### Work to complete:
Look through the data below and work out how many lines contain the string "device". Give the number alone.

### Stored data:

-- ==== Sys2Proof/Safety.lean ====
section
/-! DEFINITION. The terms the claims use: what a whole frame does at the chip, premises on the transport and the chip, the state
every operation leaves alone, counts of wire events, and the invariant of the machine. -/

namespace Sys2Proof

/-- The answer completes the exchange (60_exceptions.md R203: a wrong byte is no fault). -/
def Xfer.completes : Xfer → Bool
  | .done => true
  | .wrongByte _ => true
  | .wait => false
  | .faultBefore _ => false
  | .faultAfter _ => false

/-- The byte the master receives in an exchange that completes, where the chip produces `x` (60_exceptions.md R203). -/
def Xfer.heard (x : Byte) : Xfer → Byte
  | .done => x
  | .wrongByte r => r
  | .wait => x
  | .faultBefore _ => x
  | .faultAfter _ => x

end Sys2Proof

namespace Sys2Proof.Machine

/-- The transport completes each of the next `n` exchanges with the chip's byte. -/
def State.transportDone (n : Nat) (s : State) : Prop := s.xfers.take n = List.replicate n .done

/-- The transport completes each of the next `n` exchanges, with the chip's byte or a wrong one (60_exceptions.md R203). -/
def State.transportCompletes (n : Nat) (s : State) : Prop := n ≤ s.xfers.length ∧ ∀ x ∈ s.xfers.take n, x.completes = true

/-- The byte the master receives in the `i`-th exchange from here, where the chip produces `x`. -/
def State.heard (i : Nat) (x : Byte) (s : State) : Byte := (s.xfers.getD i .done).heard x

/-- The transport has an answer for each of the next `n` exchanges: a byte or a fault (70_reset_and_hazards.md R249). -/
def State.transportAnswers (n : Nat) (s : State) : Prop := n ≤ s.xfers.length ∧ ∀ x ∈ s.xfers.take n, x ≠ .wait

/-- The block stores the device address `a` (10_state.md R21). -/
def State.hasAddress (a : DevAddr) (s : State) : Prop := s.addrbits = addrBitsOf a

/-- The chip of the block's device address is on the bus, its state is not Unknown, and chip-select is high. -/
def State.chipReady (s : State) : Prop := s.hasAddress s.peer.sa ∧ s.peer.unknown = false ∧ s.cs = true

/-- What a run of byte exchanges does at the chip: the bytes it returns, the chip after, and the next draw. -/
structure FrameResult where
  ins : List Byte
  peer : Peer
  draws : Nat
deriving DecidableEq, Repr

/-- The bytes `outs` exchanged one after the other, the chip's own agents having their opportunity before each. -/
def chipBytes : List Byte → Nat → Peer → FrameResult
  | [], n, p => ⟨[], p, n⟩
  | o :: os, n, p =>
    let e := ((p.convert n).settle n).byte (n + 2 * Config.drawStride) o
    let r := chipBytes os (n + 3 * Config.drawStride) e.2
    ⟨e.1 :: r.ins, r.peer, r.draws⟩

/-- One transaction at the chip, chip-select being at level `cs` before it: its fall, which a line already low does not make
(40_primitives.md R130 (b), 60_exceptions.md R204), the bytes, its rise (43_slave_decode.md R170). -/
def chipFrame (cs : Bool) (outs : List Byte) (n : Nat) (p : Peer) : FrameResult :=
  let r := chipBytes outs n (if cs then p.csFall else p)
  ⟨r.ins, r.peer.csRise r.draws, r.draws + Config.drawStride⟩

/-- The fall of chip-select in the trace, where its level was `cs` (40_primitives.md R130 (b)). -/
def fallFrom (cs : Bool) : List WireEvent := if cs then [.csFall] else []

/-- The wire events of a transaction that sends `outs` and receives `ins` (40_primitives.md R130 (a), (b)). -/
def frameEvents (cs : Bool) (outs ins : List Byte) : List WireEvent :=
  fallFrom cs ++ List.zipWith .byte outs ins ++ [.csRise]

/-- `n` steps of the machine, one after the other. -/
def steps : Nat → State → Host.Outcome State Fault Refusal
  | 0, s => .next s
  | n + 1, s =>
    match step s with
    | .next t => steps n t
    | .fault f => .fault f
    | .refused r => .refused r

/-- The step at `s` takes up instruction `i` at state `t`: it runs it whole, or, where a step is one event and `i` an operation of
the block, accepts it (log 1). -/
def State.stepTakesUp (i : Instr) (t s : State) : Prop :=
  (s.eventSteps = false ∨ t.accepted i = none → step s = exec i t) ∧
  (s.eventSteps = true → ∀ u, t.accepted i = some u → step s = .next u)

/-- The operation has ended with a status and a result, and the block is idle (10_state.md R29, R31). -/
def State.ended (status : BitVec 2) (data : Word) (s : State) : State :=
  { s with rspValid := true, rspStatus := status, rspData := data, seq := .idle, busy := false }

/-- Chip-select falls in a piece of the wire trace. -/
def countFalls (t : List WireEvent) : Nat := t.countP (· == .csFall)

/-- Byte exchanges in a piece of the wire trace. -/
def countBytes (t : List WireEvent) : Nat := t.countP fun e => match e with | .byte _ _ => true | .csFall => false | .csRise => false | .drdySample _ => false

/-- Line samples in a piece of the wire trace. -/
def countSamples (t : List WireEvent) : Nat := t.countP fun e => match e with | .drdySample _ => true | .csFall => false | .csRise => false | .byte _ _ => false

/-- A piece of the wire trace holds a full-reset command byte for device `a` (43_slave_decode.md R178). -/
def holdsFullReset (a : DevAddr) (t : List WireEvent) : Prop := ∃ r, WireEvent.byte (encodeCmd8 a opReset) r ∈ t

/-- The data-ready line follows CONVST where the peer is not Unknown (10_state.md R41; while Converting a line left low may stay
low, 43_slave_decode.md R177). -/
def Peer.lineFollows (p : Peer) : Prop :=
  p.unknown = false → (p.convst = .resultReady → p.lineLow = true) ∧ (p.convst = .noResult → p.lineLow = false)

/-- PH is 1 only inside the 16-bit register of a read (10_state.md R40). -/
def Peer.phLegal (p : Peer) : Prop :=
  (p.pmode = .reading → p.ph = 1#1 → p.ptr = 0#4) ∧ (p.pmode = .writing → p.ph = 0#1)

/-- The phases in which a transaction holds chip-select low. -/
def SeqPos.insideFrame : SeqPos → Bool
  | .idle => false
  | .pos _ _ .init => false
  | .pos _ _ .assert => false
  | .pos _ _ .sample => false
  | .pos _ _ .respond => false
  | .pos _ _ (.byte _) => true
  | .pos _ _ .deassert => true

/-- The invariant of the machine: `BUSY = (SEQ != Idle)` (10_state.md R29), SEQ at a position some operation has (R30), no valid
response while BUSY (R31), `ADDRBITS[5:0] = 0` (R21), RSP_STATUS never 3 (R31), the pull-up on (R27), the peer Deselected exactly
while chip-select is high (R40), chip-select low inside a transaction (R26), the line following CONVST (R41) and PH within its
register (R40). -/
structure State.Inv (s : State) : Prop where
  busy_iff : s.busy = true ↔ s.seq ≠ .idle
  seq_legal : s.seq.legal = true
  busy_rsp : s.busy = true → s.rspValid = false
  addr_low : s.addrbits.extractLsb' 0 6 = 0#6
  status_legal : s.rspStatus ≠ 3#2
  pullup : s.drdyPullup = true
  selected_iff : s.peer.pmode = .deselected ↔ s.cs = true
  frame_low : s.seq.insideFrame = true → s.cs = false
  line : s.peer.lineFollows
  ph : s.peer.phLegal

end Sys2Proof.Machine
end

### Answer for this exercise:
3